Cześć dziewczyny- ja przewciwnie jak się położyłam o 18:30 bo mąż mał kompa po 19 przekazać to około 21 się przebudziłam. Przebrałam i poszłam spać dalej. Muszę się pochwalić- nie wstałam ani razu, wczoraj też :) ale miło położyć się wieczorem i rano wstać.Już zabieram się do czytania.Miłego cieplutkiego dnia życzę
 
witam
ja tez nie wstalam ani razu w nocy :)
krakowianko- mega gratulecje i super ze wszystko ok. Stas piekne imie tez chcialam Stasia ale mojemu mezowi sie nie podoba- ale moze go jeszcze przekonam :)

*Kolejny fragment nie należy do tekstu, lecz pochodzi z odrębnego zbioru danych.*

theorem StartAt.line {k : TransferKind} {s u v : State} {l : StartLine} (hl : l ≠ .begun) (hu : StartAt k s l u)
    (h : hostLine (k.line l) u = .next v) : InLines k.line (StartAt k s) (StartDone k s) v := by
  rw [k.hostLine_eq] at h
  cases l <;> simp only [TransferKind.startLine, readCrLocal_eq, writeSelect_eq, regWrite_er] at h
  case checkReady => obtain ⟨-, h⟩ := checkReady_next h; cases h; exact .stands .checkSend rfl hu
  case checkSend => split at h <;> cases h; exact .stands .checkCount rfl hu
  case checkCount => split at h <;> cases h; exact .stands .checkWrap rfl hu
  case checkWrap => split at h <;> cases h; exact .stands .checkBusy rfl hu
  case checkBusy =>
    split at h <;> cases h
    · exact .returned rfl hu.done
    · exact .stands .claim rfl hu
  case claim => cases h; exact .stands .buffers rfl ⟨hu.1.setBusy true, hu.2⟩
  case buffers => cases h; exact .stands .counters rfl ⟨hu.1.installBuffers, hu.2⟩
  case counters =>
    obtain ⟨heng, (hdev : u.dev = s.dev)⟩ := hu
    cases h; exact .stands .readSelect rfl ⟨heng.installCounters, (k.installCounters_dev u).trans hdev⟩
  case readSelect =>
    obtain ⟨heng, (hdev : u.dev = s.dev)⟩ := hu
    cases h; exact .stands .testManual rfl ⟨heng, hdev, by simp [hdev]⟩
  case testManual =>
    obtain ⟨heng, hread⟩ := hu
    split at h <;> cases h
    · exact .stands .enable rfl ⟨heng, CrStage.Holds.onlyCr (g := .read) hread⟩
    · exact .stands .writeSelect rfl ⟨heng, hread⟩
  case writeSelect =>
    obtain ⟨heng, hdev, hread⟩ := hu
    have hwritten : CrStage.written.Holds s v (selectWritten s) := by
      cases h; simp [CrStage.Holds, selectWritten, writeReg, hdev, hread, heng.slaveSelect]
    cases h; exact .stands .enable rfl ⟨heng, hwritten.onlyCr⟩
  case enable =>
    obtain ⟨heng, hcr⟩ := hu
    have hen : v.dev = { u.dev with en := true } := by cases h; simp [writeReg]
    have hdev : StartDevAt s .begun v := by
      refine ⟨by rw [hen], ?_⟩
      rw [hen]; exact OnlyCr.setEn hcr true
    cases h; exact .stands .begun rfl ⟨heng, hdev⟩
  case begun => exact absurd rfl hl

/-- Wherever the meaning of a transfer ends, it is in the start or turned away: at the line after the enable another agent can
step (notes/assumptions/1.md). -/
theorem issueTransfer_frame {k : TransferKind} {o : HostOps} {s t : State}
    (h : issueTransfer o (k.line .checkReady) s = .next t) : HostFrame s t ∧ StartDone k s t := by
  refine issue_frame_until (A := StartAt k s) (k := .checkReady) (last := .begun) ⟨⟨rfl, fun _ => rfl⟩, rfl⟩ nofun
    (fun _ _ hu => hu.done) (fun u hu => ?_) (fun _ _ _ hl hu => hu.line hl) (issueTransfer_next h).2
  obtain ⟨-, hen, -⟩ := hu
  simp [otherEnabled_eq, hen]

/-- Settles O29: the frame of the start, of either transfer. -/
theorem transferStartsFrame : Obligations.TransferStartsFrame := by
  unfold Obligations.TransferStartsFrame
  refine fun s t txv rxv send recv count => ⟨?_, fun h => ?_⟩
  · rintro (h | h)
    · obtain ⟨hf, ⟨heng, -⟩, hdev, hcr⟩ := issueTransfer_frame (k := .polled) h
      exact ⟨hf, hdev, hcr, heng⟩
    · obtain ⟨hf, ⟨heng, -⟩, hdev, hcr⟩ := issueTransfer_frame (k := .interrupt) h
      exact ⟨hf, hdev, hcr, heng⟩
  · obtain ⟨-, ⟨-, htotal⟩, -⟩ := issueTransfer_frame (k := .polled) h
    exact htotal rfl

end Sys2Proof.Machine
end

section
/-! SUPPORT. The activation with no transfer in flight, of a disabled device (R237): its lines one by one with the other
agents watching, as `exec` runs them (notes/assumptions/1.md). -/

namespace Sys2Proof.Machine

/-! ### The lines of the activation -/

/-- While the Handler of a disabled device is active, no other agent comes between its lines (R290, R300). -/
theorem runAhead_handlerStep {s : State} (ha : s.handlerActive = true) (hen : s.dev.en = false) (m : Nat) :
    runAhead .handler (m + 1) s =
      match handlerStep s with
      | .next t => runAhead .handler m t
      | .fault f => .fault f
      | .refused r => .refused r := by
  have hr : running .handler s = true := ha
  have ho : otherEnabled s = false := by simp [otherEnabled_eq, ha, hen]
  simp only [runAhead, hr, ho]
  rfl

/-- The activation at its call of `DeassertIfManual`: the status latched, the sources of a transfer masked, no byte moved. -/
def emptyBatchDone (s : State) : State :=
  { s with
    dev := { s.dev with rxovr := false, txuf := false, imr := s.dev.imr &&& ~~~(0x47#7) }
    handlerPc := .line .h14
    handlerLoc := { s.handlerLoc with sr := srValue s.params s.dev, k := 0#32 }
    trace := s.trace ++ [
      .rdReg Config.offSr (srValue s.params s.dev),
      .wrReg Config.offSr (srValue s.params s.dev &&& Config.w1cAll),
      .wrReg Config.offIdr Config.bTxrdy,
      .wrReg Config.offIdr Config.irqXfer] }

/-- `H1` to `H13`: neither `Drain` nor `Fill` finds a byte to move (R225, R237). -/
theorem runAhead_emptyBatch {s : State} (ha : s.handlerActive = true) (hp : s.handlerPc = .line .h1)
    (hen : s.dev.en = false) (hmodf : s.dev.modf = false) (htx : s.dev.txFifo = [])
    (hreq : s.engine.requestedBytes = 0#32) (hrem : s.engine.remainingBytes = 0#32) (m : Nat) :
    runAhead .handler (m + 11) s = runAhead .handler m (emptyBatchDone s) := by
  simp [runAhead_handlerStep, handlerStep, handlerLine, ha, hp, hen, hmodf, htx, hreq, hrem, clearSticky_latched,
    writeReg, diff, callSub, subLine, drainD1, fillF1, fillF2, goSub, returnToCaller, afterHandlerCall, goHandler,
    setLocals, log, emptyBatchDone, mask_irqXfer_mask]

/-- `H14`: `DeassertIfManual`, which writes nothing but `CR` (R186). -/
theorem runAhead_deassert {s : State} (ha : s.handlerActive = true) (hp : s.handlerPc = .line .h14)
    (hen : s.dev.en = false) :
    ∃ k ≤ 3, ∃ cr loc events, loc.sr = s.handlerLoc.sr ∧ ∀ m, runAhead .handler (m + k) s = runAhead .handler m { s with
      dev := { s.dev with cr := cr }
      handlerPc := .line .h15
      handlerLoc := loc
      trace := s.trace ++ events } := by
  by_cases hmanual : crManualCs s.dev.cr = false
  · refine ⟨2, by omega, s.dev.cr, { s.handlerLoc with cr := crStored s.dev.cr },
      [.rdReg Config.offCr (crStored s.dev.cr)], rfl, fun m => ?_⟩
    simp (disch := simp [ha, hen]) [runAhead_handlerStep, handlerStep, handlerLine, hp, hmanual, callSub, subLine,
      deassertC1, deassertC2, goSub, returnToCaller, afterHandlerCall, goHandler, setLocals, log]
  · refine ⟨3, le_rfl, crDeasserted (crStored s.dev.cr), { s.handlerLoc with cr := crStored s.dev.cr },
      [.rdReg Config.offCr (crStored s.dev.cr), .wrReg Config.offCr (crDeasserted (crStored s.dev.cr))], rfl, fun m => ?_⟩
    simp [runAhead_handlerStep, handlerStep, handlerLine, ha, hp, hen, hmanual, writeReg, callSub, subLine, deassertC1,
      deassertC2, deassertC3, goSub, returnToCaller, afterHandlerCall, goHandler, setLocals, log]

/-- `H15` to `H30`: the completion is reported as the last event, and the Handler returns (R229, R343). -/
theorem runAhead_completion {s : State} {id : Word} (ha : s.handlerActive = true) (hp : s.handlerPc = .line .h15)
    (hen : s.dev.en = false) (hrxovr : srRxovr s.handlerLoc.sr = false) (htxuf : srTxuf s.handlerLoc.sr = false)
    (hid : s.engine.statusCallback = .registered id) (m : Nat) :
    runAhead .handler (m + 6) s = runAhead .handler m { s with
      engine := { s.engine with isBusy := false }
      dev := { s.dev with startArmed := false }
      handlerActive := false
      handlerPc := .line .h1
      handlerLoc := Locals.fresh
      trace := s.trace ++ [.wrReg Config.offEr 0#32] ++
        [.cb s.engine.callbackContext id .transferDone (finalCount s.params s.engine)] } := by
  simp [runAhead_handlerStep, handlerStep, handlerLine, ha, hp, hen, hrxovr, htxuf, hid, writeReg, callback,
    completeCount_eq, finalCount, goHandler, log, trapReturn]
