-- ==== Sys2Proof/Word.lean ====
section
/-!
DEFINITION. The word types of the codec: a byte, a host register word and a pixel
of a frame buffer.
-/

namespace Sys2Proof

/-- One entry of an 8-bit memory (20_memory.md R60). -/
abbrev Byte := BitVec 8

/-- A host-visible register or a command word, 32 bits (R23, R100). -/
abbrev Word := BitVec 32

/-- One entry of E_REF or D_CUR, 7 bits (R37, R50). -/
abbrev Pixel := BitVec 7

end Sys2Proof
end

no to lece do tego dentysty :(, potem do gin- dala mi wczoraj niechcacy wyniki cytologii wszystkich pacjentek z przychodni i musze oddac a potem do reala kupic jakis prezent nowonarodzonemu dziecku meza szefa ( bo ja sie na tym znam :( ) no ale dobrze ze juz piatek i moze troszke odpoczne jutro
 
Hey Hey
mój kudłaty futrzany kot mnie obudził, miałczał jak oszalały, jakbym go głodziła - taaaaki głodny. Czyżby mnie przygotowywał i szkolił przed wstawaniem do dzidziusia;-)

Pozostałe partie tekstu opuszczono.